How Much Implausibility Can You Get Away With?

I’ve written about realism in the movies and fiction before, but I want to take a different approach to it today. Last night, Denisa and I watched Tower Heist. For those of you who don’t know, it’s a caper film about some high-class apartment building employees who decide to rob a Wall Street fat cat, since he Ponzi’ed them out of their pensions. Looking over the IMDB page, it looks like it was originally conceived as an African American Ocean’s Eleven, and indeed, it even has one of the same writers as that film. (Although one red flag is that it has FIVE writers listed in the credits. Not often a sign of a solid script.)

We enjoyed the movie. It was fun, in a caper-y sort of way. I’d give it a light hearted three stars, maybe two and a half. Eddie Murphy is better in this than he’s been in a live-action movie in years, mainly because he’s playing a character with a backbone, and not a Disney lead. (Go figure.) Ben Stiller is very Ben Stillery, and the rest of the cast is solid, if not necessarily out-of-the-ballpark good.

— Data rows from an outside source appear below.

/-- At the end of an interval a channel's energy goes to its users, and the meters begin anew (R352). -/
theorem execMeterInterval_chan {s : State} (c n : Nat) (hi : s.energy.since + 20000 ≤ s.cycle) (hp : .port 13 ∈ s.pf.ready) :
    ∃ x y, execMeterInterval [(.chan c, n)] s = .next (metersAnew
      (shareOut { s with parts := x, energy := { s.energy with times := y } } n (usersOf s.energy.slots c))) := by
  obtain ⟨x, y, e⟩ := creditTimes_only (List.range 8) s
  have hs : ¬s.cycle < s.energy.since + us 10 := Nat.not_lt.mpr hi
  exact ⟨x, y, by simp [execMeterInterval, hs, hp, e, assignEnergy, metersAnew]⟩

/-- A metered unit's energy goes to its one user, or to the physical function (R18, R352). -/
theorem meterInterval_chan (s : State) (c n : Nat) (hi : s.energy.since + 20000 ≤ s.cycle) (hp : .port 13 ∈ s.pf.ready) :
    (∀ u w, usersOf s.energy.slots c = [(u, w)] → 0 < w → ∃ t, exec (.meterInterval [(.chan c, n)]) s = .next t ∧
      (∀ a, t.byte a = s.byte a) ∧ tget 0 t.energy.counters u = tget 0 s.energy.counters u + n ∧
      (∀ v, v ≠ u → tget 0 t.energy.counters v = tget 0 s.energy.counters v) ∧ t.energy.since = s.cycle ∧ t.energy.slots = []) ∧
    (usersOf s.energy.slots c = [] → ∃ t, exec (.meterInterval [(.chan c, n)]) s = .next t ∧
      tget 0 t.energy.counters 512 = tget 0 s.energy.counters 512 + n) := by
  obtain ⟨x, y, e⟩ := execMeterInterval_chan c n hi hp
  refine ⟨fun u w hu hw => ⟨_, e, ?_⟩, fun hu => ⟨_, e, ?_⟩⟩
  · rw [hu, shareOut_one _ hw]
    refine ⟨fun _ => rfl, ?_, fun v hv => ?_, rfl, rfl⟩
    · rw [metersAnew, addEnergy_counters, if_pos rfl, addEnergy_counters, if_pos rfl, Nat.add_zero]
    · rw [metersAnew, addEnergy_counters, if_neg hv, addEnergy_counters, if_neg hv]
  · rw [hu, shareOut_none, metersAnew, addEnergy_counters, if_pos rfl]

-- A context's counters leave and arrive.

theorem mem_insertNat {n x : Nat} {l : List Nat} : x ∈ insertNat n l ↔ x = n ∨ x ∈ l := by
  induction l with
  | nil => simp [insertNat]
  | cons y r ih =>
    unfold insertNat
    split_ifs with h1 h2
    · simp
    · subst h2; simp
    · simp [ih, or_left_comm]

/-- A counter arrives without a step back, and a false record refuses its virtual function's restore (R356). -/
theorem energyImport_record (r : ExportRec) (s : State) :
    let key := 8 * r.vf + r.index
    let old := tget 0 s.energy.counters key
    (r.sigR = true → r.sigS = true → tget 0 s.energy.seen r.src < r.seq → ∃ t, exec (.energyImport r) s = .next t ∧
      (∀ a, t.byte a = s.byte a) ∧ tget 0 t.energy.counters key / 1000 = max (old / 1000) r.counter ∧
      (r.counter ≤ old / 1000 → tget 0 t.energy.counters key = old) ∧ tget 0 t.energy.seen r.src = r.seq ∧
      r.vf ∉ t.energy.refused) ∧
    (r.sigR = false ∨ r.sigS = false ∨ r.seq ≤ tget 0 s.energy.seen r.src → ∃ t, exec (.energyImport r) s = .next t ∧
      t.energy.counters = s.energy.counters ∧ r.vf ∈ t.energy.refused) := by
  intro key old
  refine ⟨fun h1 h2 h3 => ?_, fun h => ?_⟩
  · have hk : tget 0 (addEnergy s key (1000 * (r.counter - old / 1000))).energy.counters key =
        old + 1000 * (r.counter - old / 1000) := by rw [addEnergy_counters, if_pos rfl]
    have hc : (r.sigR && r.sigS && decide (tget 0 s.energy.seen r.src < r.seq)) = true := by simp [h1, h2, h3]
    refine ⟨_, congrArg Host.Outcome.next (if_pos hc), fun _ => rfl, ?_, fun hc => ?_, tget_tput_self .., fun hm => ?_⟩
    · exact (congrArg (· / 1000) hk).trans (by omega)
    · exact hk.trans (by omega)
    · simp at hm
  · have hc : (r.sigR && r.sigS && decide (tget 0 s.energy.seen r.src < r.seq)) = false := by
      rcases h with h | h | h
      · simp [h]
      · simp [h]
      · simp [Nat.not_lt.mpr h]
    refine ⟨{ s with energy := { s.energy with refused := insertNat r.vf s.energy.refused } }, ?_, rfl,
      mem_insertNat.mpr (.inl rfl)⟩
    rw [exec_energyImport, execEnergyImport, if_neg (by rw [hc]; decide)]

/-- A stopped context's counters leave, each in a signed record (R356). -/
theorem execEnergyExport_one {s : State} {ctx : Nat} {c : Context} (hc : s.ctx? ctx = some c) (hs : c.state = .stopped)
    (hp : c.parts = 1) : execEnergyExport ctx s = .next (exportOne s c.vf 0) := by
  simp [execEnergyExport, hc, hs, hp]

/-- An exported record says its counter (R356, Table 7). -/
theorem exportBytes_counter (s : State) (vf idx : Nat) :
    leValue (fun i => (exportBytes s vf idx).getD (8 + i) 0) 8 = tget 0 s.energy.counters (8 * vf + idx) / 1000 % 2 ^ 64 := by
  have hh := recordHead_says 0 vf idx 1 (physPart s vf idx) (0x250 + physPart s vf idx)
    (tget 0 s.energy.counters (8 * vf + idx) / 1000) s.stamp (s.energy.seq + 1) []
  have hr := signRecord_says hh.length
  exact leValue_bytes _ _ 8 fun i hi => (hr.head (8 + i) (by omega)).trans (hh.counter i hi)

theorem energyExport_one (ctx : Nat) (s : State) (c : Context) (hc : s.ctx? ctx = some c) (hs : c.state = .stopped)
    (hp : c.parts = 1) : ∃ t x, exec (.energyExport ctx) s = .next t ∧
    (∀ a, t.byte a = s.byte a) ∧ t.energy.exports = s.energy.exports ++ [x] ∧ t.energy.seq = s.energy.seq + 1 ∧
    8 * c.vf ∈ t.energy.moved ∧ leValue (fun i => x.getD (8 + i) 0) 8 = tget 0 s.energy.counters (8 * c.vf) / 1000 % 2 ^ 64 :=
  ⟨_, _, execEnergyExport_one hc hs hp, fun _ => rfl, rfl, rfl, mem_insertNat.mpr (.inl rfl), exportBytes_counter s c.vf 0⟩

-- The security engine.

/-- A message that is due is answered and moves the connection on (R357). -/
theorem execSpdmRequest_due {s : State} {r : Spdm} (hp : .port 12 ∈ s.pf.ready) (h : (spdmAnswer s r).1 ≤ s.energy.spdm)
    (h3 : (spdmAnswer s r).1 ≠ 3) : execSpdmRequest r s = .next { s with energy := { s.energy with
      spdm := (spdmAnswer s r).2.1, spdmOut := s.energy.spdmOut ++ [(spdmAnswer s r).2.2] } } := by
  simp [execSpdmRequest, hp, Nat.not_lt.mpr h, h3]

/-- A message before its time is answered with an error and leaves the connection as it is (R357). -/
theorem execSpdmRequest_early {s : State} {r : Spdm} (hp : .port 12 ∈ s.pf.ready) (h : s.energy.spdm < (spdmAnswer s r).1) :
    ∃ m, execSpdmRequest r s = .next { s with energy := { s.energy with spdmOut := s.energy.spdmOut ++ [m] } } :=
  ⟨_, by rw [execSpdmRequest, if_neg (by simp [hp]), if_pos h]⟩

/-- SPDM answers in its order (R357). -/
theorem spdm_order (s : State) (hp : .port 12 ∈ s.pf.ready) :
    (∃ t, exec (.spdmRequest .getVersion) s = .next t ∧ t.energy.spdm = 1 ∧ t.energy.spdmOut.length = s.energy.spdmOut.length + 1) ∧
    (s.energy.spdm = 1 → ∀ flags, ∃ t, exec (.spdmRequest (.getCapabilities flags)) s = .next t ∧ t.energy.spdm = 2) ∧
    (s.energy.spdm = 2 → ∀ asym hash, ∃ t, exec (.spdmRequest (.negotiateAlgorithms asym hash)) s = .next t ∧
      t.energy.spdm = if asym &&& spdmAsym = 0 ∨ hash &&& spdmHash = 0 then 2 else 3) ∧
    ∀ r, 3 ≤ (spdmAnswer s r).1 → s.energy.spdm < 3 → ∃ t, exec (.spdmRequest r) s = .next t ∧ t.energy.spdm = s.energy.spdm := by
  refine ⟨⟨_, execSpdmRequest_due hp (Nat.zero_le _) (by simp [spdmAnswer]), rfl, by simp⟩,
    fun h flags => ⟨_, execSpdmRequest_due hp h.ge (by simp [spdmAnswer]), rfl⟩,
    fun h asym hash => ⟨_, execSpdmRequest_due hp h.ge (by simp [spdmAnswer]), rfl⟩, fun r h1 h2 => ?_⟩
  obtain ⟨m, e⟩ := execSpdmRequest_early (r := r) hp (by omega)
  exact ⟨_, e, rfl⟩

-- Firmware.

/-- An image that verifies is the one that runs from then on (R7). -/
theorem firmwareOf_offered (s : State) {i : Nat} (image : List Byte) (hi : i < 4) (j : Nat) :
    firmwareOf (offerFirmware s i image true true) j = if j = i then image else firmwareOf s j := by
  have hc : (true && true && decide (i < 4)) = true := by simp [hi]
  rw [offerFirmware, if_pos hc]
  by_cases h : j = i
  · simp [firmwareOf, h]
  · have hk : ((s.energy.images.filter fun e => e.1 != i).find? fun e => e.1 == j) = s.energy.images.find? fun e => e.1 == j := by
      rw [List.find?_filter]
      congr 1
      funext e
      by_cases he : e.1 = j
      · simp [he, h]
      · simp [he]
    simp [firmwareOf, h, Ne.symm h, hk]

theorem offerFirmware_rejected (s : State) (i : Nat) (image : List Byte) {rsa slh : Bool} (h : rsa = false ∨ slh = false) :
    offerFirmware s i image rsa slh = s := by
  rcases h with rfl | rfl <;> simp [offerFirmware]

/-- A firmware image is taken as a whole or not at all (R7). -/
theorem firmware_offered (s : State) (rest : List Turn) (i : Nat) (image : List Byte) (rsa slh : Bool)
    (ha : s.agenda = .firmware i image rsa slh :: rest) :
    (rsa = true → slh = true → i < 4 → ∃ t, step s = .next t ∧ (∀ a, t.byte a = s.byte a) ∧ firmwareOf t i = image ∧
      ∀ j, j ≠ i → firmwareOf t j = firmwareOf s j) ∧
    (rsa = false ∨ slh = false → step s = .next { s with agenda := rest }) := by
  have e : step s = .next (offerFirmware { s with agenda := rest } i image rsa slh) := by
    rw [step, nextTurnOf, ha]; rfl
  refine ⟨fun h1 h2 hi => ⟨_, e, fun a => ?_, ?_, fun j hj => ?_⟩, fun h => by rw [e, offerFirmware_rejected _ _ _ h]⟩
  · unfold offerFirmware
    split <;> rfl
  · rw [h1, h2, firmwareOf_offered _ _ hi, if_pos rfl]
  · rw [h1, h2, firmwareOf_offered _ _ hi, if_neg hj]
    rfl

But what I really want to talk about is the plot. I’ll try not to give away too many spoilers, since some of you might want to watch the movie at some point. Let’s just say that the laws of physics don’t necessarily seem to be followed consistently throughout the movie. Key plot points–seemingly insurmountable plot points–are glossed over off camera. In other words, what you actually see in the movie defies all probability. What you DON’T see in the movie is just plain never going to happen.

And yet it does, and we’re supposed to be okay with that.

And you know what’s funny? I kind of am okay with it. What’s up with that? (For a fuller discussion of just how ridiculous the plot is, go here. But there are major spoilers there, so watch out.)

When I’m writing a book, coming up with a plot, I’ll often get to a spot where I have no idea how in the world the protagonist gets out of the bind I’ve put him/her in. I’ve always taken the approach of solving things in a manner that’s at least fairly plausible. I’ve never just put in a section break, said “twenty minutes later,” and then have the problem magically solved. Mainly because I worry about irritating or alienating my audience.

And yet as an audience member, I was kind of okay when they did just that in this movie.

As I think about, it comes down to whether I want my books to be okay/good, or great/incredible. The plot of Tower Heist is okay/good. The plot to Ocean’s Eleven is fantastic, in my boo. The twists totally work. Not because they’re incredibly believable, but they’re believable enough. Yes, if I take a step back and start studying the plot too hard, then there starts to be some holes here and there, but it passes when I’m in the moment.

Tower Heist doesn’t pull off that stunt. I kept getting thrown out of the movie, wondering just how ridiculous and unbelievable they could really get. That’s not a recipe for a great movie.

Am I alone here? Do most people just not care? How much belief are you willing to suspend before you cross the threshold and give up on expecting the movie or book to be believable? How much should I care as an author?

Deep questions for a Friday, I know. I’d be interested to hear your take on it, though.